-- ==== Sys2Proof/Laws/CanonSystem.lean ====
section
/-!
SUPPORT. Every function of Machine/System.lean keeps the canonical form of the storages.
-/

namespace Sys2Proof.Machine

open Sys2Proof

set_option linter.unusedTactic false
set_option linter.unreachableTactic false
set_option linter.unusedSimpArgs false
set_option linter.unnecessarySeqFocus false

theorem State.sysWrite_canon {s : State} {gid : Nat} {n : Nat} {v : W64} (hs : s.Canon) : (State.sysWrite s gid n v).Canon := by
  unfold State.sysWrite
  try dsimp only
  (repeat' first | with_reducible assumption | (with_reducible refine State.Canon.foldl ?_ ?_) | (with_reducible apply State.link_canon) | (with_reducible apply State.updCore_canon) | (with_reducible apply State.updCtx_canon) | (fail_if_no_progress (with_reducible apply State.Canon.other)) | (fail_if_no_progress (with_reducible apply State.Canon.sluices)) | (fail_if_no_progress (with_reducible apply State.Canon.tables)) | split | (intro _))

theorem State.xflags_canon {s : State} {err : Bool} {empty : Bool} (hs : s.Canon) : (State.xflags s err empty).Canon := by
  unfold State.xflags
  try dsimp only
  (repeat' first | with_reducible assumption | (with_reducible refine State.Canon.foldl ?_ ?_) | (with_reducible apply State.updCore_canon) | (fail_if_no_progress (with_reducible apply State.Canon.other)) | (fail_if_no_progress (with_reducible apply State.Canon.sluices)) | (fail_if_no_progress (with_reducible apply State.Canon.tables)) | split | (intro _))

theorem State.xvalRead_canon {s : State} {ret : _} {out : State} (e : State.xvalRead s = (ret, out)) (hs : s.Canon) : out.Canon := by
  unfold State.xvalRead at e
  try dsimp only at e
  (repeat' split at e) <;> (try simp only [Except.ok.injEq, Option.some.injEq, Prod.mk.injEq, reduceCtorEq] at e) <;> (first | (obtain ⟨e1, e2⟩ := e; subst e1 e2) | (subst e) | skip) <;> (repeat' first | with_reducible assumption | (with_reducible refine State.Canon.foldl ?_ ?_) | (with_reducible apply State.xflags_canon) | (fail_if_no_progress (with_reducible apply State.Canon.other)) | (fail_if_no_progress (with_reducible apply State.Canon.sluices)) | (fail_if_no_progress (with_reducible apply State.Canon.tables)) | split | (intro _))

theorem State.xvalWrite_canon {s : State} {v : W64} (hs : s.Canon) : (State.xvalWrite s v).Canon := by
  unfold State.xvalWrite
  try dsimp only
  (repeat' first | with_reducible assumption | (with_reducible refine State.Canon.foldl ?_ ?_) | (with_reducible apply State.xflags_canon) | (with_reducible apply State.sysWrite_canon) | (with_reducible apply State.setRegAt_canon) | (fail_if_no_progress (with_reducible apply State.Canon.other)) | (fail_if_no_progress (with_reducible apply State.Canon.sluices)) | (fail_if_no_progress (with_reducible apply State.Canon.tables)) | split | (intro _))

theorem execXvalRead_canon {d : BitVec 7} {s : State} (hs : s.Canon) : OutCanon (execXvalRead d s) := by
  unfold execXvalRead
  try dsimp only
  (repeat' first | with_reducible assumption | (with_reducible apply OutCanon.next) | (with_reducible exact OutCanon.fault) | (with_reducible refine State.Canon.foldl ?_ ?_) | (with_reducible apply State.perform_canon) | (with_reducible apply State.next_canon) | (with_reducible apply State.writeReg_canon) | (refine State.xvalRead_canon (by assumption) ?_) | (with_reducible refine State.xvalRead_canon (Prod.eta _).symm ?_) | (fail_if_no_progress (with_reducible apply State.Canon.other)) | (fail_if_no_progress (with_reducible apply State.Canon.sluices)) | (fail_if_no_progress (with_reducible apply State.Canon.tables)) | split | (intro _))

theorem execXvalWrite_canon {v : W64} {s : State} (hs : s.Canon) : OutCanon (execXvalWrite v s) := by
  unfold execXvalWrite
  try dsimp only
  (repeat' first | with_reducible assumption | (with_reducible apply OutCanon.next) | (with_reducible exact OutCanon.fault) | (with_reducible refine State.Canon.foldl ?_ ?_) | (with_reducible apply State.xvalWrite_canon) | (with_reducible apply State.next_canon) | (fail_if_no_progress (with_reducible apply State.Canon.other)) | (fail_if_no_progress (with_reducible apply State.Canon.sluices)) | (fail_if_no_progress (with_reducible apply State.Canon.tables)) | split | (intro _))

theorem execSysr_canon {f : ImmFmt} {s : State} (hs : s.Canon) : OutCanon (execSysr f s) := by
  unfold execSysr
  try dsimp only
  (repeat' first | with_reducible assumption | (with_reducible apply OutCanon.next) | (with_reducible exact OutCanon.fault) | (with_reducible refine State.Canon.foldl ?_ ?_) | (with_reducible apply State.perform_canon) | (with_reducible apply State.next_canon) | (with_reducible apply State.writeReg_canon) | (refine State.xvalRead_canon (by assumption) ?_) | (with_reducible refine State.xvalRead_canon (Prod.eta _).symm ?_) | (fail_if_no_progress (with_reducible apply State.Canon.other)) | (fail_if_no_progress (with_reducible apply State.Canon.sluices)) | (fail_if_no_progress (with_reducible apply State.Canon.tables)) | split | (intro _))

theorem execSysw_canon {f : ImmFmt} {s : State} (hs : s.Canon) : OutCanon (execSysw f s) := by
  unfold execSysw
  try dsimp only
  (repeat' first | with_reducible assumption | (with_reducible apply OutCanon.next) | (with_reducible exact OutCanon.fault) | (with_reducible refine State.Canon.foldl ?_ ?_) | (with_reducible apply State.xvalWrite_canon) | (with_reducible apply State.sysWrite_canon) | (with_reducible apply State.perform_canon) | (with_reducible apply State.next_canon) | (fail_if_no_progress (with_reducible apply State.Canon.other)) | (fail_if_no_progress (with_reducible apply State.Canon.sluices)) | (fail_if_no_progress (with_reducible apply State.Canon.tables)) | split | (intro _))

theorem State.startAction_canon {s : State} {a : W64} {b : W64} {ret : _} {out : State} (e : State.startAction s a b = (ret, out)) (hs : s.Canon) : out.Canon := by
  unfold State.startAction at e
  try dsimp only at e
  (repeat' split at e) <;> (try simp only [Except.ok.injEq, Option.some.injEq, Prod.mk.injEq, reduceCtorEq] at e) <;> (first | (obtain ⟨e1, e2⟩ := e; subst e1 e2) | (subst e) | skip) <;> (repeat' first | with_reducible assumption | (with_reducible refine State.Canon.foldl ?_ ?_) | (with_reducible apply State.resume_canon) | (with_reducible apply State.startCtx_canon) | (with_reducible apply State.updCtx_canon) | (fail_if_no_progress (with_reducible apply State.Canon.other)) | (fail_if_no_progress (with_reducible apply State.Canon.sluices)) | (fail_if_no_progress (with_reducible apply State.Canon.tables)) | split | (intro _))

theorem execStart_canon {f : RegFmt} {s : State} (hs : s.Canon) : OutCanon (execStart f s) := by
  unfold execStart
  try dsimp only
  (repeat' first | with_reducible assumption | (with_reducible apply OutCanon.next) | (with_reducible exact OutCanon.fault) | (with_reducible refine State.Canon.foldl ?_ ?_) | (with_reducible apply State.perform_canon) | (with_reducible apply State.next_canon) | (with_reducible apply State.writeReg_canon) | (refine State.startAction_canon (by assumption) ?_) | (with_reducible refine State.startAction_canon (Prod.eta _).symm ?_) | (fail_if_no_progress (with_reducible apply State.Canon.other)) | (fail_if_no_progress (with_reducible apply State.Canon.sluices)) | (fail_if_no_progress (with_reducible apply State.Canon.tables)) | split | (intro _))

theorem execReap_canon {f : RegFmt} {s : State} (hs : s.Canon) : OutCanon (execReap f s) := by
  unfold execReap
  try dsimp only
  (repeat' first | with_reducible assumption | (with_reducible apply OutCanon.next) | (with_reducible exact OutCanon.fault) | (with_reducible refine State.Canon.foldl ?_ ?_) | (with_reducible apply State.perform_canon) | (with_reducible apply State.next_canon) | (with_reducible apply State.endWork_canon) | (with_reducible apply State.writeReg_canon) | (fail_if_no_progress (with_reducible apply State.Canon.other)) | (fail_if_no_progress (with_reducible apply State.Canon.sluices)) | (fail_if_no_progress (with_reducible apply State.Canon.tables)) | split | (intro _))

theorem execPair_canon {f : ImmFmt} {s : State} (hs : s.Canon) : OutCanon (execPair f s) := by
  unfold execPair
  try dsimp only
  (repeat' first | with_reducible assumption | (with_reducible apply OutCanon.next) | (with_reducible exact OutCanon.fault) | (with_reducible refine State.Canon.foldl ?_ ?_) | (with_reducible apply State.perform_canon) | (with_reducible apply State.next_canon) | (with_reducible apply State.writeReg_canon) | (with_reducible apply State.updCore_canon) | (fail_if_no_progress (with_reducible apply State.Canon.other)) | (fail_if_no_progress (with_reducible apply State.Canon.sluices)) | (fail_if_no_progress (with_reducible apply State.Canon.tables)) | split | (intro _))

theorem execTrap_canon {f : ImmFmt} {s : State} (hs : s.Canon) : OutCanon (execTrap f s) := by
  unfold execTrap
  try dsimp only
  (repeat' first | with_reducible assumption | (with_reducible apply OutCanon.next) | (with_reducible exact OutCanon.fault) | (with_reducible refine State.Canon.foldl ?_ ?_) | (with_reducible apply State.perform_canon) | (with_reducible apply State.raiseSw_canon) | (fail_if_no_progress (with_reducible apply State.Canon.other)) | (fail_if_no_progress (with_reducible apply State.Canon.sluices)) | (fail_if_no_progress (with_reducible apply State.Canon.tables)) | split | (intro _))

theorem execRett_canon {u0 : NoneFmt} {s : State} (hs : s.Canon) : OutCanon (execRett u0 s) := by
  unfold execRett
  try dsimp only
  (repeat' first | with_reducible assumption | (with_reducible apply OutCanon.next) | (with_reducible exact OutCanon.fault) | (with_reducible refine State.Canon.foldl ?_ ?_) | (with_reducible apply State.perform_canon) | (with_reducible apply State.returnFromTrap_canon) | (with_reducible apply State.leaveHandler_canon) | (with_reducible apply State.raise_canon) | (fail_if_no_progress (with_reducible apply State.Canon.other)) | (fail_if_no_progress (with_reducible apply State.Canon.sluices)) | (fail_if_no_progress (with_reducible apply State.Canon.tables)) | split | (intro _))

theorem execNop_canon {u0 : NoneFmt} {s : State} (hs : s.Canon) : OutCanon (execNop u0 s) := by
  unfold execNop
  try dsimp only
  (repeat' first | with_reducible assumption | (with_reducible apply OutCanon.next) | (with_reducible exact OutCanon.fault) | (with_reducible refine State.Canon.foldl ?_ ?_) | (with_reducible apply State.next_canon) | (fail_if_no_progress (with_reducible apply State.Canon.other)) | (fail_if_no_progress (with_reducible apply State.Canon.sluices)) | (fail_if_no_progress (with_reducible apply State.Canon.tables)) | split | (intro _))

end Sys2Proof.Machine
end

---

§ **Task**: A single number is expected: how many lines of the data hold the string "execPair".

§ **Answer to this problem**: 2